Blog Credo

The whole aim of practical politics is to keep the populace alarmed (and hence clamorous to be led to safety) by menacing it with an endless series of hobgoblins, all of them imaginary.

H.L. Mencken

Monday, September 30, 2013

Walter White Was A Piker

So the House GOP is engaging in "anarchism", "extortion" and "lemming" like behavior.

It is also clear that a clean continuing resolution could pass in 15 minutes, if Boehner let it.

The question is: will enough GOP House members force a vote on a clean CR through a discharge petition (then again, I don't know enough about House rules to know if you can apply the discharge petition here).

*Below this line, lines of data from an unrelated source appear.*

/-- MAPLD_COMPLETE (R286): MAPLD `i` of context `c` completes; `img` is what a remote target answers. -/
def execMapldComplete (c i : Nat) (img : RemoteImage) (s : State) : Host.Outcome State Fault Refusal :=
  happen (fun s => alive s c) (mapldComplete c i img) s

/-! ### Victims (R289) -/

/-- A region is a victim for its context: its class, 0 when ABSENT in the current map and the pending target, 1 when WIDE
in both. -/
def victimClass (x : Ctx) (r : Nat) : Option Nat :=
  let here := mePlace (mapEntry x x.phase.toNat r)
  let there := if x.tr.pend then mePlace (mapEntry x x.tr.tgt.toNat r) else here
  if here = 0 ∧ there = 0 then some 0 else if here = 2 ∧ there = 2 then some 1 else none

/-- The region that holds a page of a context. -/
def pageRegion (x : Ctx) (page : Nat) : Option Nat := (regionAt x (page * 65536)).map Prod.fst

/-- The key slot of a page of a context under its current map (R275). -/
def pageKey (x : Ctx) (page : Nat) : Nat :=
  match pageRegion x page with
  | none => 0
  | some r => meKey (mapEntry x x.phase.toNat r)

/-- A page is a victim for a context that it serves (R274, R289); for one that it does not serve nothing is asked. -/
def victimFor (x : Ctx) (c tier key : Nat) : Bool :=
  match backVa x c key with
  | none => true
  | some va =>
    match regionAt x va with
    | none => true
    | some (r, _) =>
      match victimClass x r with
      | none => false
      | some k => decide (tier < 3) || k == 0

/-- The page placed under a number of a context is a victim on a tier: its place in the order of R289 by class, rank, context, region
and page address, the number last. For a page of a shared base it must be one for every context bound to it (R274). -/
def victimRank (s : State) (tier c number : Nat) : Option (List Nat) :=
  let x := s.ctx c
  let page := number % 2 ^ 32
  match pageRegion x page with
  | none => none
  | some r =>
    if regCode ((Tab.get 0 x.regions r)) then none
    else
      match victimClass x r with
      | none => none
      | some k =>
        if s.ctxs.all (fun y => victimFor y.2 y.1 tier (homeKey (c, number))) = false ∨ (tier = 3 ∧ k = 1)
            ∨ (1 ≤ tier ∧ keyUsable s x.tenant (pageKey x page) = false) then none
        else some [k, (Tab.get 0 x.ranks r).toNat, c, r, page, number]

/-- A page is in motion for some context. -/
def inMotion (s : State) (h : Nat × Nat) : Bool :=
  s.ctxs.any (fun (y : Nat × Ctx) => y.2.tr.work.any (fun (w : WorkItem) => pageHome s y.1 w.page == h))
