/-- The opcode map of the scalar slots (R61, R65): for a defined opcode, whether every unused field and reserved
bit is zero, and the instruction with its fields. -/
def rowScalar (w : Nat) : Option (Bool × Instr) :=
  match w / 2 ^ 25 % 2 ^ 7 with
  | 0x01 => some (true, .add (bits w 20 5) (bits w 19 1) (bits w 13 6) (bits w 7 6) (bits w 1 6) (bits w 0 1))
  | 0x02 => some (true, .sub (bits w 20 5) (bits w 19 1) (bits w 13 6) (bits w 7 6) (bits w 1 6) (bits w 0 1))
  | 0x03 => some (true, .and (bits w 20 5) (bits w 19 1) (bits w 13 6) (bits w 7 6) (bits w 1 6) (bits w 0 1))
  | 0x04 => some (true, .or (bits w 20 5) (bits w 19 1) (bits w 13 6) (bits w 7 6) (bits w 1 6) (bits w 0 1))
  | 0x05 => some (true, .xor (bits w 20 5) (bits w 19 1) (bits w 13 6) (bits w 7 6) (bits w 1 6) (bits w 0 1))
  | 0x06 => some (true, .andn (bits w 20 5) (bits w 19 1) (bits w 13 6) (bits w 7 6) (bits w 1 6) (bits w 0 1))
  | 0x07 => some (true, .shl (bits w 20 5) (bits w 19 1) (bits w 13 6) (bits w 7 6) (bits w 1 6) (bits w 0 1))
  | 0x08 => some (true, .shr (bits w 20 5) (bits w 19 1) (bits w 13 6) (bits w 7 6) (bits w 1 6) (bits w 0 1))
  | 0x09 => some (true, .sra (bits w 20 5) (bits w 19 1) (bits w 13 6) (bits w 7 6) (bits w 1 6) (bits w 0 1))
  | 0x0A => some (true, .mul (bits w 20 5) (bits w 19 1) (bits w 13 6) (bits w 7 6) (bits w 1 6) (bits w 0 1))
  | 0x0B => some (true, .mulh (bits w 20 5) (bits w 19 1) (bits w 13 6) (bits w 7 6) (bits w 1 6) (bits w 0 1))
  | 0x0C => some (true, .mulhn (bits w 20 5) (bits w 19 1) (bits w 13 6) (bits w 7 6) (bits w 1 6) (bits w 0 1))
  | 0x0D => some (true, .div (bits w 20 5) (bits w 19 1) (bits w 13 6) (bits w 7 6) (bits w 1 6) (bits w 0 1))
  | 0x0E => some (true, .divn (bits w 20 5) (bits w 19 1) (bits w 13 6) (bits w 7 6) (bits w 1 6) (bits w 0 1))
  | 0x0F => some (true, .rem (bits w 20 5) (bits w 19 1) (bits w 13 6) (bits w 7 6) (bits w 1 6) (bits w 0 1))
  | 0x10 => some (true, .remn (bits w 20 5) (bits w 19 1) (bits w 13 6) (bits w 7 6) (bits w 1 6) (bits w 0 1))
  | 0x11 => some (true, .min (bits w 20 5) (bits w 19 1) (bits w 13 6) (bits w 7 6) (bits w 1 6) (bits w 0 1))
  | 0x12 => some (true, .max (bits w 20 5) (bits w 19 1) (bits w 13 6) (bits w 7 6) (bits w 1 6) (bits w 0 1))
  | 0x13 => some (true, .minn (bits w 20 5) (bits w 19 1) (bits w 13 6) (bits w 7 6) (bits w 1 6) (bits w 0 1))
  | 0x14 => some (true, .maxn (bits w 20 5) (bits w 19 1) (bits w 13 6) (bits w 7 6) (bits w 1 6) (bits w 0 1))
  | 0x15 => some (true, .sel (bits w 20 5) (bits w 19 1) (bits w 13 6) (bits w 7 6) (bits w 1 6) (bits w 0 1))
  | 0x16 => some (zeroBits w 1 6, .clz (bits w 20 5) (bits w 19 1) (bits w 13 6) (bits w 7 6) (bits w 0 1))
  | 0x17 => some (zeroBits w 1 6, .popc (bits w 20 5) (bits w 19 1) (bits w 13 6) (bits w 7 6) (bits w 0 1))
  | 0x18 => some (true, .bfx (bits w 20 5) (bits w 19 1) (bits w 13 6) (bits w 7 6) (bits w 1 6) (bits w 0 1))
  | 0x20 => some (true, .addi (bits w 19 6) (bits w 13 6) (bits w 0 13))
  | 0x21 => some (true, .andi (bits w 19 6) (bits w 13 6) (bits w 0 13))
  | 0x22 => some (true, .ori (bits w 19 6) (bits w 13 6) (bits w 0 13))
  | 0x23 => some (true, .xori (bits w 19 6) (bits w 13 6) (bits w 0 13))
  | 0x24 => some (true, .shli (bits w 19 6) (bits w 13 6) (bits w 0 13))
  | 0x25 => some (true, .shri (bits w 19 6) (bits w 13 6) (bits w 0 13))
  | 0x26 => some (true, .srai (bits w 19 6) (bits w 13 6) (bits w 0 13))
  | 0x27 => some (true, .muli (bits w 19 6) (bits w 13 6) (bits w 0 13))
  | 0x30 => some (true, .liu (bits w 19 6) (bits w 0 19))
  | 0x31 => some (true, .lih (bits w 19 6) (bits w 0 19))
  | 0x34 => some (zeroBits w 0 2, .cmpeq (bits w 20 5) (bits w 19 1) (bits w 14 5) (bits w 8 6) (bits w 2 6))
  | 0x35 => some (zeroBits w 0 2, .cmpne (bits w 20 5) (bits w 19 1) (bits w 14 5) (bits w 8 6) (bits w 2 6))
  | 0x36 => some (zeroBits w 0 2, .cmplt (bits w 20 5) (bits w 19 1) (bits w 14 5) (bits w 8 6) (bits w 2 6))
  | 0x37 => some (zeroBits w 0 2, .cmple (bits w 20 5) (bits w 19 1) (bits w 14 5) (bits w 8 6) (bits w 2 6))
  | 0x38 => some (zeroBits w 0 2, .cmpltn (bits w 20 5) (bits w 19 1) (bits w 14 5) (bits w 8 6) (bits w 2 6))
  | 0x39 => some (zeroBits w 0 2, .cmplen (bits w 20 5) (bits w 19 1) (bits w 14 5) (bits w 8 6) (bits w 2 6))
  | 0x3A => some (zeroBits w 0 2, .cmpbit (bits w 20 5) (bits w 19 1) (bits w 14 5) (bits w 8 6) (bits w 2 6))
  | 0x3B => some (zeroBits w 19 6, .plog (bits w 14 5) (bits w 9 5) (bits w 4 5) (bits w 0 4))
  | 0x3C => some (zeroBits w 0 2, .pfrom (bits w 20 5) (bits w 19 1) (bits w 14 5) (bits w 8 6) (bits w 2 6))
  | 0x3D => some (zeroBits w 1 6, .pto (bits w 20 5) (bits w 19 1) (bits w 13 6) (bits w 7 6) (bits w 0 1))
  | 0x40 => some (true, .br (bits w 20 5) (bits w 19 1) (bits w 0 19))
  | 0x41 => some (true, .call (bits w 20 5) (bits w 19 1) (bits w 0 19))
  | 0x42 => some (zeroBits w 0 7 && zeroBits w 13 6, .jmp (bits w 20 5) (bits w 19 1) (bits w 7 6))
  | 0x43 => some (zeroBits w 0 13 && zeroBits w 19 6, .loop (bits w 13 6))
  | 0x44 => some (zeroBits w 19 6, .loopi (bits w 0 19))
  | 0x45 => some (zeroBits w 19 6, .loops (bits w 13 6) (bits w 0 13))
  | 0x46 => some (zeroBits w 13 6, .lidx (bits w 19 6) (bits w 0 13))
  | 0x47 => some (zeroBits w 0 19, .lbrk (bits w 20 5) (bits w 19 1))
  | 0x48 => some (zeroBits w 0 25, .halt)
  | 0x49 => some (zeroBits w 19 6, .trap (bits w 0 19))
  | 0x4A => some (zeroBits w 19 6, .tret (bits w 0 19))
  | 0x50 => some (zeroBits w 13 6, .krd (bits w 19 6) (bits w 0 13))
  | 0x51 => some (zeroBits w 19 6, .kwr (bits w 13 6) (bits w 0 13))
  | 0x52 => some (zeroBits w 0 12, .shw (bits w 23 2) (bits w 21 2) (bits w 18 3) (bits w 12 6))
  | 0x53 => some (zeroBits w 0 12, .shrd (bits w 23 2) (bits w 21 2) (bits w 18 3) (bits w 12 6))
  | 0x54 => some (zeroBits w 13 6, .exrd (bits w 19 6) (bits w 0 13))
  | 0x55 => some (zeroBits w 13 12, .exclr (bits w 0 13))
  | 0x56 => some (zeroBits w 13 6, .cnrd (bits w 19 6) (bits w 0 13))
  | 0x57 => some (zeroBits w 13 12, .cnclr (bits w 0 13))
  | 0x60 => some (zeroBits w 13 12, .pbeg (bits w 0 13))
  | 0x61 => some (zeroBits w 13 12, .pbega (bits w 0 13))
  | 0x62 => some (zeroBits w 0 25, .padv)
  | 0x63 => some (zeroBits w 0 19, .pqry (bits w 19 6))
  | 0x64 => some (zeroBits w 19 6, .pub (bits w 13 6) (bits w 0 13))
  | 0x65 => some (zeroBits w 0 13 && zeroBits w 19 6, .pubd (bits w 13 6))
  | 0x66 => some (zeroBits w 0 13 && zeroBits w 19 6, .pubg (bits w 13 6))
  | 0x67 => some (zeroBits w 0 13 && zeroBits w 19 6, .waym (bits w 13 6))
  | 0x68 => some (zeroBits w 0 1 && zeroBits w 13 12, .keyset (bits w 7 6) (bits w 1 6))
  | 0x69 => some (zeroBits w 0 13 && zeroBits w 19 6, .keykill (bits w 13 6))
  | 0x6A => some (zeroBits w 19 6, .mapld (bits w 13 6) (bits w 0 13))
  | 0x70 => some (zeroBits w 0 1 && zeroBits w 13 12, .launch (bits w 7 6) (bits w 1 6))
  | 0x71 => some (true, .taskw (bits w 19 6) (bits w 13 6) (bits w 0 13))
  | 0x72 => some (true, .grun (bits w 19 6) (bits w 13 6) (bits w 0 13))
  | 0x73 => some (true, .gwait (bits w 19 6) (bits w 13 6) (bits w 0 13))
  | 0x74 => some (zeroBits w 0 1 && zeroBits w 13 12, .patch (bits w 7 6) (bits w 1 6))
  | 0x75 => some (true, .mbxw (bits w 19 6) (bits w 13 6) (bits w 0 13))
  | _ => none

The American people voted for Obama and his agenda in 2012.  The American people returned a Democratic majority in the Senate.  The American people voted - by about 1,300,000 more votes - for a Democratic House.  But the nature of House districts - both the gerrymander and the rural skew of them - means that we are stuck with a bunch of anarcho-extortionists.

I give you two quotes:

First from Chait:
The first element of the strategy is a kind of legislative strike. Initially, House Republicans decided to boycott all direct negotiations with President Obama, and then subsequently extended that boycott to negotiations with the Democratic Senate. (Senate Democrats have spent months pleading with House Republicans to negotiate with them, to no avail.) This kind of refusal to even enter negotiations is highly unusual. The way to make sense of it is that Republicans have planned since January to force Obama to accede to large chunks of the Republican agenda, without Republicans having to offer any policy concessions of their own.

The Second from Fallows:
  • As a matter of substance, constant-shutdown, permanent-emergency governance is so destructive that no other serious country engages in or could tolerate it. The United States can afford it only because we are -- still -- so rich, with so much margin for waste and error. Details on this and other items below.*
      
  • As a matter of politics, this is different from anything we learned about in classrooms or expected until the past few years. We're used to thinking that the most important disagreements are between the major parties, not within one party; and that disagreements over policies, goals, tactics can be addressed by negotiation or compromise.